Had you peeked through the window in the door at the counseling center, you’d have seen me sobbing, blowing my nose, wiping tears, reading, repeating the previous steps. And you’ve have thought “oh my God, how sad!” or something akin to that. On the 1 hand it was and is sad but on the other, it’s actually pretty awesome, grieving it, letting it go, freeing up space in my heart, body and soul for love, joy and happiness.
I read all 7 pages. I read the poem my friend Margie posted that I thieved and I read excerpts about anger and rape and recovering. And I went through about 20 kleenexs. And I breathed. A lot.
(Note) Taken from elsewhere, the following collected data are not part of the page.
/-- Major 0x1B (R253). -/
def decodeVstrm (w : Nat) : Except Reject Instr :=
  match fld w 28 4 with
  | 0 => if fld w 9 6 = 0 ∧ fld w 20 1 = 0 ∧ fld w 25 3 = 0 then .ok (.vscfg (flag w 8) (xField w 15) (stField w 21)) else .error .field
  | 1 => if fld w 14 1 = 0 ∧ fld w 20 1 = 0 ∧ fld w 25 3 = 0 then .ok (.vscfgr (flag w 8) (xField w 15) (xField w 9) (stField w 21)) else .error .field
  | 2 => if fld w 14 1 = 0 ∧ fld w 20 1 = 0 ∧ fld w 25 3 = 0 then .ok (.vcopy (flag w 8) (xField w 15) (xField w 9) (stField w 21)) else .error .field
  | 3 => if fld w 14 1 = 0 ∧ fld w 20 1 = 0 ∧ fld w 25 3 = 0 then .ok (.vcopyT (flag w 8) (xField w 15) (xField w 9) (stField w 21)) else .error .field
  | 4 => if fld w 14 1 = 0 ∧ fld w 20 1 = 0 ∧ fld w 25 3 = 0 then .ok (.vcopyAddl (flag w 8) (xField w 15) (xField w 9) (stField w 21)) else .error .field
  | 5 => if fld w 14 1 = 0 ∧ fld w 20 1 = 0 ∧ fld w 25 3 = 0 then .ok (.vcopyAddd (flag w 8) (xField w 15) (xField w 9) (stField w 21)) else .error .field
  | 6 => if fld w 14 1 = 0 ∧ fld w 20 1 = 0 ∧ fld w 25 3 = 0 then .ok (.vcopyAdds (flag w 8) (xField w 15) (xField w 9) (stField w 21)) else .error .field
  | 7 => if fld w 14 1 = 0 ∧ fld w 20 1 = 0 ∧ fld w 25 3 = 0 then .ok (.vchsend (flag w 8) (xField w 15) (xField w 9) (stField w 21)) else .error .field
  | 8 => if fld w 9 6 = 0 ∧ fld w 20 1 = 0 ∧ fld w 25 3 = 0 then .ok (.vchrecv (flag w 8) (xField w 15) (stField w 21)) else .error .field
  | 9 => if fld w 9 6 = 0 ∧ fld w 25 3 = 0 then .ok (.vsend (flag w 8) (vField w 15) (stField w 21)) else .error .field
  | 10 => if fld w 9 6 = 0 ∧ fld w 25 3 = 0 then .ok (.vsendEom (flag w 8) (vField w 15) (stField w 21)) else .error .field
  | 11 => if fld w 9 12 = 0 ∧ fld w 25 3 = 0 then .ok (.veom (flag w 8) (stField w 21)) else .error .field
  | 12 => if fld w 14 1 = 0 ∧ fld w 25 3 = 0 ∧ fld w 15 6 ≤ 15 then .ok (.vsget (flag w 8) (xField w 9) (stField w 21) (BitVec.ofNat 6 (fld w 15 6))) else .error .field
  | 13 => if fld w 9 12 = 0 ∧ fld w 25 3 = 0 then .ok (.vsidle (flag w 8) (stField w 21)) else .error .field
  | _ => .error .function

/-- Major 0x1C (R304). -/
def decodeVkerb (w : Nat) : Except Reject Instr :=
  match fld w 28 4 with
  | 0 => if fld w 9 6 = 0 ∧ fld w 20 1 = 0 ∧ fld w 25 3 = 0 then .ok (.kswage (flag w 8) (xField w 15) (stField w 21)) else .error .field
  | 1 => if fld w 9 6 = 0 ∧ fld w 20 1 = 0 ∧ fld w 25 3 = 0 then .ok (.kpool (flag w 8) (xField w 15) (stField w 21)) else .error .field
  | 2 => if fld w 9 6 = 0 ∧ fld w 20 1 = 0 ∧ fld w 25 3 = 0 then .ok (.ktongs (flag w 8) (xField w 15) (stField w 21)) else .error .field
  | 4 => if fld w 14 1 = 0 ∧ fld w 20 1 = 0 ∧ fld w 26 2 = 0 then .ok (.seal (flag w 8) (xField w 9) (xField w 15) (xField w 21)) else .error .field
  | 5 => if fld w 14 1 = 0 ∧ fld w 20 1 = 0 ∧ fld w 26 2 = 0 then .ok (.unseal (flag w 8) (xField w 9) (xField w 15) (xField w 21)) else .error .field
  | _ => .error .function

/-- Major 0x20 (R236). -/
noncomputable def decodeViaVv (w : Nat) : Except Reject Instr :=
  match fld w 28 4 with
  | 0 => .ok (.vaddVv (flag w 8) (flag w 27) (vField w 9) (vField w 15) (vField w 21))
  | 1 => .ok (.vsubVv (flag w 8) (flag w 27) (vField w 9) (vField w 15) (vField w 21))
  | 2 => .ok (.vrsubVv (flag w 8) (flag w 27) (vField w 9) (vField w 15) (vField w 21))
  | 3 => .ok (.vandVv (flag w 8) (flag w 27) (vField w 9) (vField w 15) (vField w 21))
  | 4 => .ok (.vorVv (flag w 8) (flag w 27) (vField w 9) (vField w 15) (vField w 21))
  | 5 => .ok (.vxorVv (flag w 8) (flag w 27) (vField w 9) (vField w 15) (vField w 21))
  | 6 => .ok (.vsllVv (flag w 8) (flag w 27) (vField w 9) (vField w 15) (vField w 21))
  | 7 => .ok (.vsrlVv (flag w 8) (flag w 27) (vField w 9) (vField w 15) (vField w 21))
  | 8 => .ok (.vsraVv (flag w 8) (flag w 27) (vField w 9) (vField w 15) (vField w 21))
  | 9 => .ok (.vmulVv (flag w 8) (flag w 27) (vField w 9) (vField w 15) (vField w 21))
  | 10 => .ok (.vmulhVv (flag w 8) (flag w 27) (vField w 9) (vField w 15) (vField w 21))
  | 11 => .ok (.vmulhuVv (flag w 8) (flag w 27) (vField w 9) (vField w 15) (vField w 21))
  | 12 => .ok (.vminVv (flag w 8) (flag w 27) (vField w 9) (vField w 15) (vField w 21))
  | 13 => .ok (.vmaxVv (flag w 8) (flag w 27) (vField w 9) (vField w 15) (vField w 21))
  | 14 => .ok (.vminuVv (flag w 8) (flag w 27) (vField w 9) (vField w 15) (vField w 21))
  | _ => .ok (.vmaxuVv (flag w 8) (flag w 27) (vField w 9) (vField w 15) (vField w 21))

/-- Major 0x21 (R236). -/
noncomputable def decodeViaVx (w : Nat) : Except Reject Instr :=
  match fld w 28 4 with
  | 0 => if fld w 26 1 = 0 then .ok (.vaddVx (flag w 8) (flag w 27) (vField w 9) (vField w 15) (xField w 21)) else .error .field
  | 1 => if fld w 26 1 = 0 then .ok (.vsubVx (flag w 8) (flag w 27) (vField w 9) (vField w 15) (xField w 21)) else .error .field
  | 2 => if fld w 26 1 = 0 then .ok (.vrsubVx (flag w 8) (flag w 27) (vField w 9) (vField w 15) (xField w 21)) else .error .field
  | 3 => if fld w 26 1 = 0 then .ok (.vandVx (flag w 8) (flag w 27) (vField w 9) (vField w 15) (xField w 21)) else .error .field
  | 4 => if fld w 26 1 = 0 then .ok (.vorVx (flag w 8) (flag w 27) (vField w 9) (vField w 15) (xField w 21)) else .error .field
  | 5 => if fld w 26 1 = 0 then .ok (.vxorVx (flag w 8) (flag w 27) (vField w 9) (vField w 15) (xField w 21)) else .error .field
  | 6 => if fld w 26 1 = 0 then .ok (.vsllVx (flag w 8) (flag w 27) (vField w 9) (vField w 15) (xField w 21)) else .error .field
  | 7 => if fld w 26 1 = 0 then .ok (.vsrlVx (flag w 8) (flag w 27) (vField w 9) (vField w 15) (xField w 21)) else .error .field
  | 8 => if fld w 26 1 = 0 then .ok (.vsraVx (flag w 8) (flag w 27) (vField w 9) (vField w 15) (xField w 21)) else .error .field
  | 9 => if fld w 26 1 = 0 then .ok (.vmulVx (flag w 8) (flag w 27) (vField w 9) (vField w 15) (xField w 21)) else .error .field
  | 10 => if fld w 26 1 = 0 then .ok (.vmulhVx (flag w 8) (flag w 27) (vField w 9) (vField w 15) (xField w 21)) else .error .field
  | 11 => if fld w 26 1 = 0 then .ok (.vmulhuVx (flag w 8) (flag w 27) (vField w 9) (vField w 15) (xField w 21)) else .error .field
  | 12 => if fld w 26 1 = 0 then .ok (.vminVx (flag w 8) (flag w 27) (vField w 9) (vField w 15) (xField w 21)) else .error .field
  | 13 => if fld w 26 1 = 0 then .ok (.vmaxVx (flag w 8) (flag w 27) (vField w 9) (vField w 15) (xField w 21)) else .error .field
  | 14 => if fld w 26 1 = 0 then .ok (.vminuVx (flag w 8) (flag w 27) (vField w 9) (vField w 15) (xField w 21)) else .error .field
  | _ => if fld w 26 1 = 0 then .ok (.vmaxuVx (flag w 8) (flag w 27) (vField w 9) (vField w 15) (xField w 21)) else .error .field

/-- Major 0x22 (R236). -/
noncomputable def decodeViaVs (w : Nat) : Except Reject Instr :=
  match fld w 28 4 with
  | 0 => if fld w 25 2 = 0 then .ok (.vaddVs (flag w 8) (flag w 27) (vField w 9) (vField w 15) (stField w 21)) else .error .field
  | 1 => if fld w 25 2 = 0 then .ok (.vsubVs (flag w 8) (flag w 27) (vField w 9) (vField w 15) (stField w 21)) else .error .field
  | 2 => if fld w 25 2 = 0 then .ok (.vrsubVs (flag w 8) (flag w 27) (vField w 9) (vField w 15) (stField w 21)) else .error .field
  | 3 => if fld w 25 2 = 0 then .ok (.vandVs (flag w 8) (flag w 27) (vField w 9) (vField w 15) (stField w 21)) else .error .field
  | 4 => if fld w 25 2 = 0 then .ok (.vorVs (flag w 8) (flag w 27) (vField w 9) (vField w 15) (stField w 21)) else .error .field
  | 5 => if fld w 25 2 = 0 then .ok (.vxorVs (flag w 8) (flag w 27) (vField w 9) (vField w 15) (stField w 21)) else .error .field
  | 6 => if fld w 25 2 = 0 then .ok (.vsllVs (flag w 8) (flag w 27) (vField w 9) (vField w 15) (stField w 21)) else .error .field
  | 7 => if fld w 25 2 = 0 then .ok (.vsrlVs (flag w 8) (flag w 27) (vField w 9) (vField w 15) (stField w 21)) else .error .field
  | 8 => if fld w 25 2 = 0 then .ok (.vsraVs (flag w 8) (flag w 27) (vField w 9) (vField w 15) (stField w 21)) else .error .field
  | 9 => if fld w 25 2 = 0 then .ok (.vmulVs (flag w 8) (flag w 27) (vField w 9) (vField w 15) (stField w 21)) else .error .field
  | 10 => if fld w 25 2 = 0 then .ok (.vmulhVs (flag w 8) (flag w 27) (vField w 9) (vField w 15) (stField w 21)) else .error .field
  | 11 => if fld w 25 2 = 0 then .ok (.vmulhuVs (flag w 8) (flag w 27) (vField w 9) (vField w 15) (stField w 21)) else .error .field
  | 12 => if fld w 25 2 = 0 then .ok (.vminVs (flag w 8) (flag w 27) (vField w 9) (vField w 15) (stField w 21)) else .error .field
  | 13 => if fld w 25 2 = 0 then .ok (.vmaxVs (flag w 8) (flag w 27) (vField w 9) (vField w 15) (stField w 21)) else .error .field
  | 14 => if fld w 25 2 = 0 then .ok (.vminuVs (flag w 8) (flag w 27) (vField w 9) (vField w 15) (stField w 21)) else .error .field
  | _ => if fld w 25 2 = 0 then .ok (.vmaxuVs (flag w 8) (flag w 27) (vField w 9) (vField w 15) (stField w 21)) else .error .field

/-- Major 0x23 (R236). -/
noncomputable def decodeViaVi (w : Nat) : Except Reject Instr :=
  match fld w 28 4 with
  | 0 => .ok (.vaddVi (flag w 8) (flag w 27) (vField w 9) (vField w 15) (BitVec.ofNat 6 (fld w 21 6)))
  | 1 => .ok (.vsubVi (flag w 8) (flag w 27) (vField w 9) (vField w 15) (BitVec.ofNat 6 (fld w 21 6)))
  | 2 => .ok (.vrsubVi (flag w 8) (flag w 27) (vField w 9) (vField w 15) (BitVec.ofNat 6 (fld w 21 6)))
  | 3 => .ok (.vandVi (flag w 8) (flag w 27) (vField w 9) (vField w 15) (BitVec.ofNat 6 (fld w 21 6)))
  | 4 => .ok (.vorVi (flag w 8) (flag w 27) (vField w 9) (vField w 15) (BitVec.ofNat 6 (fld w 21 6)))
  | 5 => .ok (.vxorVi (flag w 8) (flag w 27) (vField w 9) (vField w 15) (BitVec.ofNat 6 (fld w 21 6)))
  | 6 => .ok (.vsllVi (flag w 8) (flag w 27) (vField w 9) (vField w 15) (BitVec.ofNat 6 (fld w 21 6)))
  | 7 => .ok (.vsrlVi (flag w 8) (flag w 27) (vField w 9) (vField w 15) (BitVec.ofNat 6 (fld w 21 6)))
  | 8 => .ok (.vsraVi (flag w 8) (flag w 27) (vField w 9) (vField w 15) (BitVec.ofNat 6 (fld w 21 6)))
  | 9 => .ok (.vmulVi (flag w 8) (flag w 27) (vField w 9) (vField w 15) (BitVec.ofNat 6 (fld w 21 6)))
  | 10 => .ok (.vmulhVi (flag w 8) (flag w 27) (vField w 9) (vField w 15) (BitVec.ofNat 6 (fld w 21 6)))
  | 11 => .ok (.vmulhuVi (flag w 8) (flag w 27) (vField w 9) (vField w 15) (BitVec.ofNat 6 (fld w 21 6)))
  | 12 => .ok (.vminVi (flag w 8) (flag w 27) (vField w 9) (vField w 15) (BitVec.ofNat 6 (fld w 21 6)))
  | 13 => .ok (.vmaxVi (flag w 8) (flag w 27) (vField w 9) (vField w 15) (BitVec.ofNat 6 (fld w 21 6)))
  | 14 => .ok (.vminuVi (flag w 8) (flag w 27) (vField w 9) (vField w 15) (BitVec.ofNat 6 (fld w 21 6)))
  | _ => .ok (.vmaxuVi (flag w 8) (flag w 27) (vField w 9) (vField w 15) (BitVec.ofNat 6 (fld w 21 6)))

/-- Major 0x24 (R237). -/
noncomputable def decodeVibVv (w : Nat) : Except Reject Instr :=
  match fld w 28 4 with
  | 0 => .ok (.vsaddVv (flag w 8) (flag w 27) (vField w 9) (vField w 15) (vField w 21))
  | 1 => .ok (.vsadduVv (flag w 8) (flag w 27) (vField w 9) (vField w 15) (vField w 21))
  | 2 => .ok (.vssubVv (flag w 8) (flag w 27) (vField w 9) (vField w 15) (vField w 21))
  | 3 => .ok (.vssubuVv (flag w 8) (flag w 27) (vField w 9) (vField w 15) (vField w 21))
  | 4 => .ok (.vaaddVv (flag w 8) (flag w 27) (vField w 9) (vField w 15) (vField w 21))
  | 5 => .ok (.vaadduVv (flag w 8) (flag w 27) (vField w 9) (vField w 15) (vField w 21))
  | 6 => .ok (.vsmulVv (flag w 8) (flag w 27) (vField w 9) (vField w 15) (vField w 21))
  | 7 => .ok (.vssrlVv (flag w 8) (flag w 27) (vField w 9) (vField w 15) (vField w 21))
  | 8 => .ok (.vssraVv (flag w 8) (flag w 27) (vField w 9) (vField w 15) (vField w 21))
  | 9 => .ok (.vwaddVv (flag w 8) (flag w 27) (vField w 9) (vField w 15) (vField w 21))
  | 10 => .ok (.vwadduVv (flag w 8) (flag w 27) (vField w 9) (vField w 15) (vField w 21))
  | 11 => .ok (.vwmulVv (flag w 8) (flag w 27) (vField w 9) (vField w 15) (vField w 21))
  | 12 => .ok (.vwmuluVv (flag w 8) (flag w 27) (vField w 9) (vField w 15) (vField w 21))
  | 13 => .ok (.vnclipVv (flag w 8) (flag w 27) (vField w 9) (vField w 15) (vField w 21))
  | 14 => .ok (.vnclipuVv (flag w 8) (flag w 27) (vField w 9) (vField w 15) (vField w 21))
  | _ => .error .function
And I’m healing. Trying to get to the core of the onion where there are no more waves of pain, shame, anger, regret or guilt. I’m told that day will come and I’ll know when I’m there. I’m also told I’m closer than I think. I feel like a little kid wanting to move on with my life now, now, now!
And yesterday my left hand ring finger was itching…first time ever that’s happened…I suspect I’m closer to “now, now, now” than I think!
Homework for this week: keep reading (I am!), share if you feel you can (Done!), work on the IVZ workbook…you’re on the absolute right track! Yay, me!